You have broken God’s Law. Nothing can change that. You deserve death and Hell. BUT, there’s good news. Jesus Christ was the Word, as God, and existed from the beginning, before anything was ever created (Joh. 1:1). He was born in the womb of Mary, who was a virgin, conceived by the Holy Spirit. He lived a sinless life. He never broke God’s Law, and as God’s only begotten Son, He never sinned, not even once. After doing many miracles and preaching His Gospel, He was crucified on the Cross. Though we have sinned, and we deserve God’s wrath, Jesus Christ took that wrath upon Himself in our place. The Bible says that without the shedding of innocent blood in a way ordained by God, there can be no forgiveness of sin. Jesus Christ shed His blood for His people, to cleanse them from their sins. We broke God’s Law, and Jesus paid the fine with His blood. Then after being dead for 3 days, and 3 nights, He rose again bodily from the dead. He appeared to His Apostles, to others, and to over 500 chosen witnesses. These went forth, preaching the Gospel in His name.
Now, dear soul, you know what the Lord can do. You know He died to set you free from your sin and bondage. I tell you by the command of God, REPENT and BELIEVE the Gospel. Turn from your life of sin, and turn to the Lord Jesus Christ in faith, trusting Him to redeem you, save you, cleanse you, and make you a new creation by His Spirit. The same Spirit that rose Him from the dead is the same Spirit that can raise you up from the deadness of sin to the newness of life! But you must surrender. Come to Him! Don’t wait! I’m a living testimony to His power! If He can save me He can save anyone, including you!
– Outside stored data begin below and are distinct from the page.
/-- The two pieces of an ALU23 word, idle ones included; none for every other instruction
(30_encoding.md R72). -/
def Instr.packing : Instr → Option (Alu3 × Alu2)
  | .alu23 p3 p2 => some (p3, p2)
  | .mov3 imm dst src2 src1 => some (.mov imm dst src2 src1, Alu2.idle)
  | .add3 imm dst src2 src1 => some (.bin .add imm dst src2 src1, Alu2.idle)
  | .sub3 imm dst src2 src1 => some (.bin .sub imm dst src2 src1, Alu2.idle)
  | .subr3 imm dst src2 src1 => some (.bin .subr imm dst src2 src1, Alu2.idle)
  | .and3 imm dst src2 src1 => some (.bin .and imm dst src2 src1, Alu2.idle)
  | .or3 imm dst src2 src1 => some (.bin .or imm dst src2 src1, Alu2.idle)
  | .xor3 imm dst src2 src1 => some (.bin .xor imm dst src2 src1, Alu2.idle)
  | .rlc3 imm dst src2 src1 => some (.bin .rlc imm dst src2 src1, Alu2.idle)
  | .xc3 imm dst src2 src1 => some (.bin .xc imm dst src2 src1, Alu2.idle)
  | .ic3 imm dst src2 src1 => some (.ic imm dst src2 src1, Alu2.idle)
  | .sll3 dst src2 n => some (.shift .sll dst src2 n, Alu2.idle)
  | .srl3 dst src2 n => some (.shift .srl dst src2 n, Alu2.idle)
  | .sra3 dst src2 n => some (.shift .sra dst src2 n, Alu2.idle)
  | .rol3 dst src2 n => some (.shift .rol dst src2 n, Alu2.idle)
  | .movApDst3 imm dst src2 => some (.fromSpecial .ap imm dst src2, Alu2.idle)
  | .movMaDst3 imm dst src2 => some (.fromSpecial .ma imm dst src2, Alu2.idle)
  | .movHiDst3 imm dst src2 => some (.fromSpecial .hi imm dst src2, Alu2.idle)
  | .movLoDst3 imm dst src2 => some (.fromSpecial .lo imm dst src2, Alu2.idle)
  | .movPcDst3 imm dst src2 => some (.fromSpecial .pc imm dst src2, Alu2.idle)
  | .sllLo3 imm dst src2 => some (.shiftLo .sll imm dst src2, Alu2.idle)
  | .srlLo3 imm dst src2 => some (.shiftLo .srl imm dst src2, Alu2.idle)
  | .sraLo3 imm dst src2 => some (.shiftLo .sra imm dst src2, Alu2.idle)
  | .rolLo3 imm dst src2 => some (.shiftLo .rol imm dst src2, Alu2.idle)
  | .not3 imm dst src2 => some (.not imm dst src2, Alu2.idle)
  | .movSrcAp3 imm src2 src1 => some (.toSpecial .ap imm src2 src1, Alu2.idle)
  | .movSrcMa3 imm src2 src1 => some (.toSpecial .ma imm src2 src1, Alu2.idle)
  | .movSrcHi3 imm src2 src1 => some (.toSpecial .hi imm src2 src1, Alu2.idle)
  | .movSrcLo3 imm src2 src1 => some (.toSpecial .lo imm src2 src1, Alu2.idle)
  | .movSrcPc3 imm src2 src1 => some (.toSpecial .pc imm src2 src1, Alu2.idle)
  | .msetup3 imm src2 src1 => some (.toSpecial .msetup imm src2 src1, Alu2.idle)
  | .mstep3 imm src2 src1 => some (.toSpecial .mstep imm src2 src1, Alu2.idle)
  | .umend3 imm src2 src1 => some (.toSpecial .umend imm src2 src1, Alu2.idle)
  | .dstep3 imm src2 src1 => some (.toSpecial .dstep imm src2 src1, Alu2.idle)
  | .mov2 imm dst src => some (Alu3.idle, .mov imm dst src)
  | .add2 imm dst src => some (Alu3.idle, .bin .add imm dst src)
  | .sub2 imm dst src => some (Alu3.idle, .bin .sub imm dst src)
  | .subr2 imm dst src => some (Alu3.idle, .bin .subr imm dst src)
  | .and2 imm dst src => some (Alu3.idle, .bin .and imm dst src)
  | .or2 imm dst src => some (Alu3.idle, .bin .or imm dst src)
  | .xor2 imm dst src => some (Alu3.idle, .bin .xor imm dst src)
  | .rlc2 imm dst src => some (Alu3.idle, .bin .rlc imm dst src)
  | .xc2 imm dst src => some (Alu3.idle, .bin .xc imm dst src)
  | .ic2 imm dst src => some (Alu3.idle, .ic imm dst src)
  | .sll2 dst n => some (Alu3.idle, .shift .sll dst n)
  | .srl2 dst n => some (Alu3.idle, .shift .srl dst n)
  | .sra2 dst n => some (Alu3.idle, .shift .sra dst n)
  | .rol2 dst n => some (Alu3.idle, .shift .rol dst n)
  | .movApDst2 imm dst => some (Alu3.idle, .fromSpecial .ap imm dst)
  | .movMaDst2 imm dst => some (Alu3.idle, .fromSpecial .ma imm dst)
  | .movHiDst2 imm dst => some (Alu3.idle, .fromSpecial .hi imm dst)
  | .movLoDst2 imm dst => some (Alu3.idle, .fromSpecial .lo imm dst)
  | .movPcDst2 imm dst => some (Alu3.idle, .fromSpecial .pc imm dst)
  | .sllLo2 imm dst => some (Alu3.idle, .shiftLo .sll imm dst)
  | .srlLo2 imm dst => some (Alu3.idle, .shiftLo .srl imm dst)
  | .sraLo2 imm dst => some (Alu3.idle, .shiftLo .sra imm dst)
  | .rolLo2 imm dst => some (Alu3.idle, .shiftLo .rol imm dst)
  | .not2 imm dst => some (Alu3.idle, .not imm dst)
  | .movSrcAp2 imm src => some (Alu3.idle, .toSpecial .ap imm src)
  | .movSrcMa2 imm src => some (Alu3.idle, .toSpecial .ma imm src)
  | .movSrcHi2 imm src => some (Alu3.idle, .toSpecial .hi imm src)
  | .movSrcLo2 imm src => some (Alu3.idle, .toSpecial .lo imm src)
  | .movSrcPc2 imm src => some (Alu3.idle, .toSpecial .pc imm src)
  | .msetup2 imm src => some (Alu3.idle, .toSpecial .msetup imm src)
  | .mstep2 imm src => some (Alu3.idle, .toSpecial .mstep imm src)
  | .umend2 imm src => some (Alu3.idle, .toSpecial .umend imm src)
  | .dstep2 imm src => some (Alu3.idle, .toSpecial .dstep imm src)
  | _ => none

/-- The condition of a branch, trap or set and its operands, under either spelling (R172). -/
def Instr.condition : Instr → Option (Cond × CondHost)
  | .bcnd c imm src2 src1 offset => some (c, .branch imm src2 src1 offset)
  | .trap c imm src2 src1 code bit0 => some (c, .trap imm src2 src1 code bit0)
  | .scnd c imm dst src => some (c, .set imm dst src)
  | .lt h => some (.lt, h)
  | .ge h => some (.ge, h)
  | .le h => some (.le, h)
  | .gt h => some (.gt, h)
  | .lo h => some (.lo, h)
  | .hs h => some (.hs, h)
  | .ls h => some (.ls, h)
  | .hi h => some (.hi, h)
  | .zand h => some (.zand, h)
  | .nzand h => some (.nzand, h)
  | .zor h => some (.zor, h)
  | .nzor h => some (.nzor, h)
  | .eq h => some (.eq, h)
  | .ne h => some (.ne, h)
  | _ => none

end Sys2Proof
end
Jesus said, “You must be born again” (Joh. 3:7). He said that if you are not born again, you will never see the Kingdom of God, which means you’ll never go to Heaven either. I can testify that I’ve been born again by the power of God, not because I was righteous or holy, no, no! But because God is full of love and compassion for His afflicted and elect sheep and saves them by GRACE alone according to the good pleasure of His will. “For it is by grace you have been saved, through faith-and this not from yourselves, it is the gift of God- not by works, so that no one can boast” (Eph 2:8-9). Have you been born again? Have you become a new creature in Christ? The Bible says: “Therefore, if anyone is in Christ, he is a new creation; the old has gone, the new has come!” (2 Cor. 5:17). You must be born again, by the Spirit of God, by the grace of God, through faith in the Lord Jesus, or you will perish in Hell under the mighty hand of God’s justice!
Don’t wait any longer! Turn and live! Be converted! “Now is the accepted time, today is the day of salvation.” Call out to the name of the Lord! The same God who created everything, the same God who saved me, is the same God who can save you right now if you will call upon His name in faith and forsake all to follow Christ.